=== Begin Enclosure ===
/-- Alice's machine after SEAL of the empty message, and Bob's with that box, and with one bit of its tag flipped. -/
def aliceSealed : State := nextOf ((withOps aliceOps).runCommand .sealBox)
def bobHolding : State := withOps { bobOps with buf := aliceSealed.core.data.buf }
def bobTampered : State := withOps
  { bobOps with buf := aliceSealed.core.data.buf.write 0 (aliceSealed.core.data.buf.read 0 ^^^ 1) }

theorem aliceSealed_next : (withOps aliceOps).runCommand .sealBox = .next aliceSealed := by
  rw [aliceSealed, runCommand_eq]
  rfl

theorem aliceSealed_ok : aliceSealed.core.err = .ok := by decide +kernel

/-- KA-3: both sides have one shared secret. -/
theorem bob_sharedSecret : bobOps.sharedSecret = aliceOps.sharedSecret := by
  unfold Operands.sharedSecret
  decide +kernel

theorem witness_OpenUndoesSeal :
    (withOps aliceOps).runCommand .sealBox = .next aliceSealed ∧ aliceSealed.core.err = .ok ∧
    bobHolding.cfg = (withOps aliceOps).cfg ∧ bobHolding.core.data.ctrl = (withOps aliceOps).core.data.ctrl ∧
    bobHolding.core.data.len = (withOps aliceOps).core.data.len ∧
    bobHolding.core.data.nonce = (withOps aliceOps).core.data.nonce ∧
    bobHolding.core.data.sharedSecret = (withOps aliceOps).core.data.sharedSecret ∧
    ∀ a < 16 + (withOps aliceOps).core.data.len.toNat,
      bobHolding.core.data.buf.read a = aliceSealed.core.data.buf.read a :=
  ⟨aliceSealed_next, aliceSealed_ok, rfl, rfl, rfl, rfl, bob_sharedSecret, fun _ _ => rfl⟩

theorem witness_OpenRejectsAFlippedTag :
    (withOps aliceOps).runCommand .sealBox = .next aliceSealed ∧ aliceSealed.core.err = .ok ∧
    bobTampered.cfg = (withOps aliceOps).cfg ∧ bobTampered.core.data.ctrl = (withOps aliceOps).core.data.ctrl ∧
    bobTampered.core.data.len = (withOps aliceOps).core.data.len ∧
    bobTampered.core.data.nonce = (withOps aliceOps).core.data.nonce ∧
    bobTampered.core.data.sharedSecret = (withOps aliceOps).core.data.sharedSecret ∧
    (∀ j < (withOps aliceOps).core.data.len.toNat,
      bobTampered.core.data.buf.read (16 + j) = aliceSealed.core.data.buf.read (16 + j)) ∧
    ∃ a < 16, bobTampered.core.data.buf.read a ≠ aliceSealed.core.data.buf.read a := by
  refine ⟨aliceSealed_next, aliceSealed_ok, rfl, rfl, rfl, rfl, bob_sharedSecret,
    fun j _ => Memory.read_write_other _ _ (by omega), 0, by decide, ?_⟩
  have hx : ∀ x : Byte, x ^^^ 1 ≠ x := by decide
  have hr : bobTampered.core.data.buf.read 0 = aliceSealed.core.data.buf.read 0 ^^^ 1 :=
    Memory.read_write_same _ _ _
  rw [hr]
  exact hx _

/-- Two machines that differ in state that is no input of SEAL and OPEN. -/
theorem witness_BoxCommandsAreFunctionsOfTheirInputs :
    let s := withOps aliceOps
    let s' := withOps { aliceOps with ss := aliceSk, otk := bobSk }
    s.cfg = s'.cfg ∧ s.core.snapshot.sk = s'.core.snapshot.sk ∧ s.core.snapshot.pk = s'.core.snapshot.pk ∧
    s.core.snapshot.nonce = s'.core.snapshot.nonce ∧ s.core.snapshot.len = s'.core.snapshot.len ∧
    s.core.snapshot.ctrl.lochk = s'.core.snapshot.ctrl.lochk ∧
    s.core.snapshot.ctrl.nacl = s'.core.snapshot.ctrl.nacl ∧
    (∀ a, s.core.snapshot.buf.read a = s'.core.snapshot.buf.read a) ∧
    s.core.snapshot.buf = s.core.data.buf ∧ s'.core.snapshot.buf = s'.core.data.buf ∧
    ∃ t t' u u', exec .sealBox s = .next t ∧ exec .sealBox s' = .next t' ∧
      exec .openBox s = .next u ∧ exec .openBox s' = .next u' :=
  ⟨rfl, rfl, rfl, rfl, rfl, rfl, rfl, fun _ => rfl, rfl, rfl, _, _, _, _, exec_eq_finish _ _, exec_eq_finish _ _,
    exec_eq_finish _ _, exec_eq_finish _ _⟩

/-- A misaligned access at the window's end, a narrow and a wide one, and one with two lanes. -/
theorem witness_BusErrorsHaveNoEffect :
    (Params.reference.base ≤ 0x13FF ∧ 0x13FF - Params.reference.base < Params.reference.windowBytes ∧
      (0x13FF - Params.reference.base) % 4 ≠ 0) ∧
    Width.w8 ≠ .w32 ∧ Width.w64 ≠ .w32 ∧ (0x3 : BitVec 4) ≠ 0xF := by decide

/-- The first offset past the window. -/
theorem witness_AccessOutsideTheWindowStops :
    let s := State.reset.withProgram [.wr 0x1400 0]
    s.turns = [] ∧ s.core.busy = false ∧ s.host.prog[s.host.pc]? = some (.wr 0x1400 0) ∧ s.cfg.windowBytes ≤ 0x1400 := by
  decide

theorem witness_ReadsHaveNoSideEffects :
    (memRead Params.reference 0x00C).access = .read ∧
    core0.transact Params.reference (memRead Params.reference 0x00C) =
      some { core := core0, data := 0, resp := .okay } := by decide

theorem witness_CmdWriteAccepts : core0.busy = false := by decide

/-- The first, the STATUS and the last word offset of the window. -/
theorem witness_WritesWhileBusyAreDropped_ReadsWhileBusyShowOnlyControl :
    busy0.busy = true ∧ (0x000 % 4 = 0 ∧ 0x000 < Params.reference.windowBytes) ∧
    (0x00C % 4 = 0 ∧ 0x00C < Params.reference.windowBytes) ∧
    (0x13FC % 4 = 0 ∧ 0x13FC < Params.reference.windowBytes ∧ 0x13FC ≠ 0x00C) ∧
    (core0.busy = false ∧
      ∀ a ∈ [0x000, 0x004, 0x008, 0x00C, 0x010, 0x014, 0x018, 0x01C, 0x020, 0x024, 0x028, 0x03C, 0x040, 0x05C, 0x060,
          0x07C, 0x080, 0x094, 0x098, 0x09C, 0x0A0, 0x0BC, 0x0C0, 0x0DC, 0x0E0, 0x0FC, 0x100, 0xFFC, 0x1000, 0x13FC],
        a % 4 = 0 ∧ a < Params.reference.windowBytes) := by decide

/-- Two COREs with different SK, cursor key and pending word. -/
theorem witness_SecretsAreNotReadable :
    busy0.sameButSecrets { busy0 with
      data := { ops0 with sk := aliceSk, cursor := { Cursor.reset with key := bobSk } }
      pending := some { word := 7, snapshot := aliceOps } } := by
  unfold CoreState.sameButSecrets
  decide

/-- The ends of each range of writable registers and of BUF. -/
theorem witness_WrittenWordReadsBack :
    core0.busy = false ∧
    (∀ a ∈ [0x008, 0x014, 0x040, 0x05C, 0x060, 0x07C, 0x080, 0x094, 0x0A0, 0x0BC, 0x0C0, 0x0DC, 0x0E0, 0x0FC,
        0x1000, 0x13FC],
      a % 4 = 0 ∧ a < Params.reference.windowBytes ∧
      (core0.transact Params.reference (memWrite Params.reference a 1)).isSome = true) := by decide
=== End Enclosure ===
_What you should do_:
Scan the lines above for the word "sealBox" and copy every one where it occurs.

_Final answer_:
def aliceSealed : State := nextOf ((withOps aliceOps).runCommand .sealBox)
theorem aliceSealed_next : (withOps aliceOps).runCommand .sealBox = .next aliceSealed := by
    (withOps aliceOps).runCommand .sealBox = .next aliceSealed ∧ aliceSealed.core.err = .ok ∧
    (withOps aliceOps).runCommand .sealBox = .next aliceSealed ∧ aliceSealed.core.err = .ok ∧
    ∃ t t' u u', exec .sealBox s = .next t ∧ exec .sealBox s' = .next t' ∧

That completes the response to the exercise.